The material below holds a span beginning at the line with "i s = .next s) ∧" and ending at the line with "its own stamp". Quote that span exactly, both ends included, and only that span.

━━ Supplied records ━━

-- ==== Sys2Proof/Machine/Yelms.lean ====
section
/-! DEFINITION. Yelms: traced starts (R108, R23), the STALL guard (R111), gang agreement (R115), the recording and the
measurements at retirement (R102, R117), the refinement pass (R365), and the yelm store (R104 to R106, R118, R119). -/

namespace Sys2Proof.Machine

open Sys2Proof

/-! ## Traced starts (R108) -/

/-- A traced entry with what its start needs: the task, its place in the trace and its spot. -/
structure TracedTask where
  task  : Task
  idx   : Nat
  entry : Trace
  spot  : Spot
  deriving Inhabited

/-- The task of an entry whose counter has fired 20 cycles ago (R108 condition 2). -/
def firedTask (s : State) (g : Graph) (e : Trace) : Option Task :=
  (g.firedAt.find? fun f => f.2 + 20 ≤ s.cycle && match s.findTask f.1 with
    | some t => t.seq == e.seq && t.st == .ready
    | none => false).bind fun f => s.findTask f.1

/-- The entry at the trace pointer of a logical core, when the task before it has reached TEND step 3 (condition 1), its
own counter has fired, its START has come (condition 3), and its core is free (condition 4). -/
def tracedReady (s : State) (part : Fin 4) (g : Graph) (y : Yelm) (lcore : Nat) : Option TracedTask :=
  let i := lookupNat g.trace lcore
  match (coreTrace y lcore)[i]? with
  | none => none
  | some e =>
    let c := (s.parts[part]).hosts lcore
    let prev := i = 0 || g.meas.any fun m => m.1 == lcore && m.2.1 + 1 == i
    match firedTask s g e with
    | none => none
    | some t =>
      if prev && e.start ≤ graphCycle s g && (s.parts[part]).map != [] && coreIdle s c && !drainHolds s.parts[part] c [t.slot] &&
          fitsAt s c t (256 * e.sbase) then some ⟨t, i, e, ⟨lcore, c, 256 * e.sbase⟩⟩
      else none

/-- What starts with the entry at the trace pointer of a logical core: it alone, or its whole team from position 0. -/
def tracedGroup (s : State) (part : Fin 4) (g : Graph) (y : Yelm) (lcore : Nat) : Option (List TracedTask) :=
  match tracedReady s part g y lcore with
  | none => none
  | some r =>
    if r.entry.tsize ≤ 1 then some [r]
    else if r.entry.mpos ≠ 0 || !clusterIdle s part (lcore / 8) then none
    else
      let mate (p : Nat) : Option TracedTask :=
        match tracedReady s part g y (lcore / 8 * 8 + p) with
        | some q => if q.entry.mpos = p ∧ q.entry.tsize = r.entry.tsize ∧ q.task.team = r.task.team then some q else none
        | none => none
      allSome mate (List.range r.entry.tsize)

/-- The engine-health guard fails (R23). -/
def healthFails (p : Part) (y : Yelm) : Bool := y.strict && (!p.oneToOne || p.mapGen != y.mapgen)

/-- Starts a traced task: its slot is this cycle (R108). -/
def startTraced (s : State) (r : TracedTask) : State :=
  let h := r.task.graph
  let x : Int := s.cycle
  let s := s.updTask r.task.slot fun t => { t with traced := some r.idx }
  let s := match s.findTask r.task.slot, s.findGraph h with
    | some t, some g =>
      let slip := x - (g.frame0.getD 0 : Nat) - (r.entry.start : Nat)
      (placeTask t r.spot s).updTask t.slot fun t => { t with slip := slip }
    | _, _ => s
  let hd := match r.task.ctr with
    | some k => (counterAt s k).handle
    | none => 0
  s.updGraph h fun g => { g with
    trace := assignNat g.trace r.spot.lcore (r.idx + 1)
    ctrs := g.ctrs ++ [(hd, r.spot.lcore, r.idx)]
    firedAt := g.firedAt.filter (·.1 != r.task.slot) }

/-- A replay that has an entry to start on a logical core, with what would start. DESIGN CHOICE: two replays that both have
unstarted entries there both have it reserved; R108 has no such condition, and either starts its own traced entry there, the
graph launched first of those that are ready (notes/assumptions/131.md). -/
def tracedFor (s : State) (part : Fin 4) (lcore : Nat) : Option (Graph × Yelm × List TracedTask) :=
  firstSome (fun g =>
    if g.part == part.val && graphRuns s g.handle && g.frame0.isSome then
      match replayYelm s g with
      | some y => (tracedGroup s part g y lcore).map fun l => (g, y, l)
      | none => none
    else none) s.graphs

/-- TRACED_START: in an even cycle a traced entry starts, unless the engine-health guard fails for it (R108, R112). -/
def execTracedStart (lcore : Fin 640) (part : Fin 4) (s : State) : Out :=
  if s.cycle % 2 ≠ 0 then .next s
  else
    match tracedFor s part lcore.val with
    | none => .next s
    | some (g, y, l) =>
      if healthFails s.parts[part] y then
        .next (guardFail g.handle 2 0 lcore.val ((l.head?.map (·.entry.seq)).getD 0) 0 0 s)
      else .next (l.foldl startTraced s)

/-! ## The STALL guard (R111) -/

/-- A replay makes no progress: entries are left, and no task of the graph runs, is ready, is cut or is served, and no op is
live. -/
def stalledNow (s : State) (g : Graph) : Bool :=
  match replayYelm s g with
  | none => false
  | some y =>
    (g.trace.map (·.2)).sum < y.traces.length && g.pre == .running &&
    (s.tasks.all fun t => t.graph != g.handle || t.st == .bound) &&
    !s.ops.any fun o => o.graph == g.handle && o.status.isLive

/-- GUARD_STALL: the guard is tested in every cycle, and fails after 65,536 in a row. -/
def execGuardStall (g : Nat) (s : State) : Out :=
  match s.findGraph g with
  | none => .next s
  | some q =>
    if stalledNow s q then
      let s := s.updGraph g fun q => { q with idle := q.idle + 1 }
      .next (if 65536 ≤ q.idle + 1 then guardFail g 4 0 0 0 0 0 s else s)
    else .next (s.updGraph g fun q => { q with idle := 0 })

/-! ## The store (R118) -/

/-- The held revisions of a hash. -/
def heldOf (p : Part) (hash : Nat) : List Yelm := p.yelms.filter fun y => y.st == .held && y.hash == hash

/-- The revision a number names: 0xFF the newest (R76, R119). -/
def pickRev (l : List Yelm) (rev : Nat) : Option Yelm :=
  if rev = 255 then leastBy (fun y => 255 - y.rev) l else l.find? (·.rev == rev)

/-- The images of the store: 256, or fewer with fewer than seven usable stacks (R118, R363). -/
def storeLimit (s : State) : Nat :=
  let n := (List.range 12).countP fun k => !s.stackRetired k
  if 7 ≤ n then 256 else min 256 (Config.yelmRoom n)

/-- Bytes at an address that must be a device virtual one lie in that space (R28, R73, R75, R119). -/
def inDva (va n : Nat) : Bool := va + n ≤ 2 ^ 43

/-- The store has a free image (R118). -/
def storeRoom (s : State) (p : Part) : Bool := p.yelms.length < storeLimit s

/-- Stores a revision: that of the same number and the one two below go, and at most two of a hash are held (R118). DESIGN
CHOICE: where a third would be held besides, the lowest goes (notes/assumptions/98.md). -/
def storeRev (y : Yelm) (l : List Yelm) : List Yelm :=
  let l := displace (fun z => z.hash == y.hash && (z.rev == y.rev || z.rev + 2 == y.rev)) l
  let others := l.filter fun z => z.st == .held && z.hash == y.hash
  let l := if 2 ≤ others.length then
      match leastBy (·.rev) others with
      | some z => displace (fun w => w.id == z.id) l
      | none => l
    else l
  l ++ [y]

━━━
━━ Supplied records ━━

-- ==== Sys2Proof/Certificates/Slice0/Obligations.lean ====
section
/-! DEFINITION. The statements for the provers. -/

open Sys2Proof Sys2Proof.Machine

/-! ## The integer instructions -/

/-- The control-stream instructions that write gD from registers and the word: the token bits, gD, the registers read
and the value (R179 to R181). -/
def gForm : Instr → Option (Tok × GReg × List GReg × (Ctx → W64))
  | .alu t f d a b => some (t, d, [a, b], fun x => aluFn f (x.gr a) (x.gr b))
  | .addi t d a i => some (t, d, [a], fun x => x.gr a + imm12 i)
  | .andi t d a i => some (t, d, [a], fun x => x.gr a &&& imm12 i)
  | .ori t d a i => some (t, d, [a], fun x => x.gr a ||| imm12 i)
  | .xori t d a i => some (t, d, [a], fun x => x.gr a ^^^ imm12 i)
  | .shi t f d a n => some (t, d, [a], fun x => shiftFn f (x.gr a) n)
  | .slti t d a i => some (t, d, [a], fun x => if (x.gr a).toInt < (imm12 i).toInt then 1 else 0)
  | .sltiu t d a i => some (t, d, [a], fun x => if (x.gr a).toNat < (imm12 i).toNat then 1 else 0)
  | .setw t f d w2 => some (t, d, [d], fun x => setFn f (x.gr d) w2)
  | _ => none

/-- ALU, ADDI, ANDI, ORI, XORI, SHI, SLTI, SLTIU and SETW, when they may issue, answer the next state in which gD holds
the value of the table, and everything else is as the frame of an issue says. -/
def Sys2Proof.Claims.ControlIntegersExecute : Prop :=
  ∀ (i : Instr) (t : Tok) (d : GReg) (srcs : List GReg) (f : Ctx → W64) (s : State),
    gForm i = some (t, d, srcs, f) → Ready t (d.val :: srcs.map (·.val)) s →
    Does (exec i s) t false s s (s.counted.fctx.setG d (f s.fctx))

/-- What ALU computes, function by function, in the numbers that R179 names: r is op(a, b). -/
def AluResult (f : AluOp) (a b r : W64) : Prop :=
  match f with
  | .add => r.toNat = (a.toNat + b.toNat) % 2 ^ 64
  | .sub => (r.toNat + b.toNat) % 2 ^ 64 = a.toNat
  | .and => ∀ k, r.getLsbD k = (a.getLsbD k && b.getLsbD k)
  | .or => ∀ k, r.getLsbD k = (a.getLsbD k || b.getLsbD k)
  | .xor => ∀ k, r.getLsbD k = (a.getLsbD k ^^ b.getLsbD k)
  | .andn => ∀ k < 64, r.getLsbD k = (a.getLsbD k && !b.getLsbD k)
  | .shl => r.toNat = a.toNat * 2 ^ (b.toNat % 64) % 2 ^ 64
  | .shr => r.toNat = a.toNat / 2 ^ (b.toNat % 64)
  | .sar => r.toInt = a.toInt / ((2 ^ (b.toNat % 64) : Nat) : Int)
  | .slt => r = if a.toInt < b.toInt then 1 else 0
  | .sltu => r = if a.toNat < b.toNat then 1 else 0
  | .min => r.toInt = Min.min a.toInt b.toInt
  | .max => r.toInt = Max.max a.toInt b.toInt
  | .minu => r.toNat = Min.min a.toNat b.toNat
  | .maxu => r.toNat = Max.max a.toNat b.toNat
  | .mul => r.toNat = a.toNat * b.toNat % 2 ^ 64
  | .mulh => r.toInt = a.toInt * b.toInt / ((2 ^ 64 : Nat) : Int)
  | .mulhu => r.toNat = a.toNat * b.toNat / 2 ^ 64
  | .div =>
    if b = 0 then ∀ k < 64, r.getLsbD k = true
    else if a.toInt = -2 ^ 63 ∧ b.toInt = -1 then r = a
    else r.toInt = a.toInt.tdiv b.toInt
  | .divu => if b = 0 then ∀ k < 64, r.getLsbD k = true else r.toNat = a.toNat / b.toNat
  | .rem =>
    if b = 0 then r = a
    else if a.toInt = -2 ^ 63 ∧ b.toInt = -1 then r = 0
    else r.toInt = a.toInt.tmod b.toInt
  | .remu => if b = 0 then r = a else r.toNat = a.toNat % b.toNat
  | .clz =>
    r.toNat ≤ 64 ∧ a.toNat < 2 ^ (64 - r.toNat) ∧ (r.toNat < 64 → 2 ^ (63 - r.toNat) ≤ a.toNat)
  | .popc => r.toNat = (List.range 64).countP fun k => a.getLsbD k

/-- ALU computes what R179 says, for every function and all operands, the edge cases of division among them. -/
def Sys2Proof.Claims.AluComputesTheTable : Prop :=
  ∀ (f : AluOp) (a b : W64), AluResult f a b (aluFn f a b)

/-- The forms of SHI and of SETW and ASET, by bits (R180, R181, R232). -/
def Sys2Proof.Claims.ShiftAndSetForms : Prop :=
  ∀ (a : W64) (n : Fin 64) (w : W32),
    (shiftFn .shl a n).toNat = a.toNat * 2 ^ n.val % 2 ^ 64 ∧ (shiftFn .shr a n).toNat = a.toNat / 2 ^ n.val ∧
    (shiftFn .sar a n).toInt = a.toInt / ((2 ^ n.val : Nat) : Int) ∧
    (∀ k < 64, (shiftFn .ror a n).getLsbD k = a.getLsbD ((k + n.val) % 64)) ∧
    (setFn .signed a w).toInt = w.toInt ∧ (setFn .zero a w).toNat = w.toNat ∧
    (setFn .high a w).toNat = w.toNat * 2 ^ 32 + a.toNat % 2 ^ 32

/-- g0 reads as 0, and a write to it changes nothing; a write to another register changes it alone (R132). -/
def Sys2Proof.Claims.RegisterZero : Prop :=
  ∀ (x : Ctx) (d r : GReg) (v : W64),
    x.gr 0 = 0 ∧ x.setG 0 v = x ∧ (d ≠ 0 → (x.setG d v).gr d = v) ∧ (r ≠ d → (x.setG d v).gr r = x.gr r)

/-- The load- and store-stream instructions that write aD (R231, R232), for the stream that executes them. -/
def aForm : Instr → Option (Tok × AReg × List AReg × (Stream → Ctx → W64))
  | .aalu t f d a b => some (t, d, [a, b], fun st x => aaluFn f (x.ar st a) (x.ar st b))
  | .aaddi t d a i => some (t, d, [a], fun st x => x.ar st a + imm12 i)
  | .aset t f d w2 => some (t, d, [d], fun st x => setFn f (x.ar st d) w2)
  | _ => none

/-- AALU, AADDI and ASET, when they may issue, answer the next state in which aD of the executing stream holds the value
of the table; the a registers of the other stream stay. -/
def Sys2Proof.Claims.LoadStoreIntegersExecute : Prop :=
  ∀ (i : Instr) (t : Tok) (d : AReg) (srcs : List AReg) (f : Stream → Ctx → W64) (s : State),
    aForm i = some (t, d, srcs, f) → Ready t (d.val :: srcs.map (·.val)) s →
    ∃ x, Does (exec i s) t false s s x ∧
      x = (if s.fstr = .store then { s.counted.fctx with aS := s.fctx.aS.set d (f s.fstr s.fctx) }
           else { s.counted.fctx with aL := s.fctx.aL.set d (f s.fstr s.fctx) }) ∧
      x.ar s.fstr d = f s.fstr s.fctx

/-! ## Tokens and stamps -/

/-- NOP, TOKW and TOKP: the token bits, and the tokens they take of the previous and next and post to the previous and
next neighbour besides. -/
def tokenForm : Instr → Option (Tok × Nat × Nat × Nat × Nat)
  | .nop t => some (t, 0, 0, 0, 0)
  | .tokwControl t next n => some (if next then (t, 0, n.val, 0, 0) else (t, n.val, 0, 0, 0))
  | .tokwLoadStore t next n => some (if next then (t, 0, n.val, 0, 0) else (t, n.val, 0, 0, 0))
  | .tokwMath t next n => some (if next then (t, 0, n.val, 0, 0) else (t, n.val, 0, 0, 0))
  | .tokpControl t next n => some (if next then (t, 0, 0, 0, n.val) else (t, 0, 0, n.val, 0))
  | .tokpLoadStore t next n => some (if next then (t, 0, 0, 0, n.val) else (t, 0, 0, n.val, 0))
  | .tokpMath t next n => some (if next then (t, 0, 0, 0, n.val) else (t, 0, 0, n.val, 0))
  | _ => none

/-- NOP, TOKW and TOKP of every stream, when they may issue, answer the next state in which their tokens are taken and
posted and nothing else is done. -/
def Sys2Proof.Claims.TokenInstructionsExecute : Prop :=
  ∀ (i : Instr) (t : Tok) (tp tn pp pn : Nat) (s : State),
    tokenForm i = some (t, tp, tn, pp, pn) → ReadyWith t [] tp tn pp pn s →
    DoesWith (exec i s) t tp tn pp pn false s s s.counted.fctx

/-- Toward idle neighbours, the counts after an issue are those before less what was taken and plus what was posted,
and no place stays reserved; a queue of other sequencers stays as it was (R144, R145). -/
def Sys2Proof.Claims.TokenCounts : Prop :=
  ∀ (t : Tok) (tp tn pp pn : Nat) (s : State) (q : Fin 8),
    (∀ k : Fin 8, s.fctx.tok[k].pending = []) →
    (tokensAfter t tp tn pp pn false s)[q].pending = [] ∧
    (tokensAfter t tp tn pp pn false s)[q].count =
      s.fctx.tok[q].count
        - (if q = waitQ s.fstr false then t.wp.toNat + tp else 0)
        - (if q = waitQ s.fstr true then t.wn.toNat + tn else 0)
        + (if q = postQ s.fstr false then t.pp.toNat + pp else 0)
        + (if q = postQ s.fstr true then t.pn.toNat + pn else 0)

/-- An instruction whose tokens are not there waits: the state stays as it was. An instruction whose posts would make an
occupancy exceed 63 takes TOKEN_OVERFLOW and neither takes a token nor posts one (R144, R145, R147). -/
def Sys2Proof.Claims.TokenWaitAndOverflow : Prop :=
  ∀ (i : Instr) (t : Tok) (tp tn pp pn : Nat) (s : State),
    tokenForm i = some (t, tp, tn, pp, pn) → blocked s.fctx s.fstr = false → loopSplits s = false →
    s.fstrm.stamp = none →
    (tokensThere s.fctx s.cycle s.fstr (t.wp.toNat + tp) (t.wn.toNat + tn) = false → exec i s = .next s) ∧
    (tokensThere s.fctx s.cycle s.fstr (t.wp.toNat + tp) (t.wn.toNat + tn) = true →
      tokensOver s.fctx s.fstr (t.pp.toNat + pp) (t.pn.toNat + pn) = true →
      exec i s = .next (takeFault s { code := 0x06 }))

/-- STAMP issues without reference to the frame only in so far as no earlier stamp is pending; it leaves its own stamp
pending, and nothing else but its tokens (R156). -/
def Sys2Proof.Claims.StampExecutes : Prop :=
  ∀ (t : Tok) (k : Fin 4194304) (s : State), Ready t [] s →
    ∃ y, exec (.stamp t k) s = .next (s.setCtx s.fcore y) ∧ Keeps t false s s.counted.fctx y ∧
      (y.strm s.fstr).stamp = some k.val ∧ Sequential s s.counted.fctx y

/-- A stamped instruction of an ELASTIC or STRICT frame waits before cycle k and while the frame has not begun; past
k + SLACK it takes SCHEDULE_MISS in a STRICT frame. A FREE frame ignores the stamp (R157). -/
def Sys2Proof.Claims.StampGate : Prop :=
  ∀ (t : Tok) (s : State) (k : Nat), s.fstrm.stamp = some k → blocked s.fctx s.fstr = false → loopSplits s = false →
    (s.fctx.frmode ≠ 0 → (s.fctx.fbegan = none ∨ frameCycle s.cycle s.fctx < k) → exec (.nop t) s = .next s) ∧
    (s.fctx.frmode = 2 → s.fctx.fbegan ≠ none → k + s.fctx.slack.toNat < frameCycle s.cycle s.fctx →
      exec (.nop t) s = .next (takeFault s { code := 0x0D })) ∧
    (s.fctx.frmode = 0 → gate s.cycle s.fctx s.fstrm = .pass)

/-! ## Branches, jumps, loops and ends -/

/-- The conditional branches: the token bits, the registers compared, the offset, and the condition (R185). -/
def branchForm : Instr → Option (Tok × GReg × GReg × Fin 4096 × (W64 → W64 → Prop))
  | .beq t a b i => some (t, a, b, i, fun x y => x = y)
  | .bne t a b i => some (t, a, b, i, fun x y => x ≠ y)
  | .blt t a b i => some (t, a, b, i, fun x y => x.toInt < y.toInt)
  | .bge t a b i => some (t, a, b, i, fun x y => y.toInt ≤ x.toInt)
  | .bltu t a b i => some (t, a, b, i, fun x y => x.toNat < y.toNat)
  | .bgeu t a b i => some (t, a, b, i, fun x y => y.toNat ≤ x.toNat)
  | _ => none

━━━

### Output for this task
    (tokensThere s.fctx s.cycle s.fstr (t.wp.toNat + tp) (t.wn.toNat + tn) = false → exec i s = .next s) ∧
    (tokensThere s.fctx s.cycle s.fstr (t.wp.toNat + tp) (t.wn.toNat + tn) = true →
      tokensOver s.fctx s.fstr (t.pp.toNat + pp) (t.pn.toNat + pn) = true →
      exec i s = .next (takeFault s { code := 0x06 }))

/-- STAMP issues without reference to the frame only in so far as no earlier stamp is pending; it leaves its own stamp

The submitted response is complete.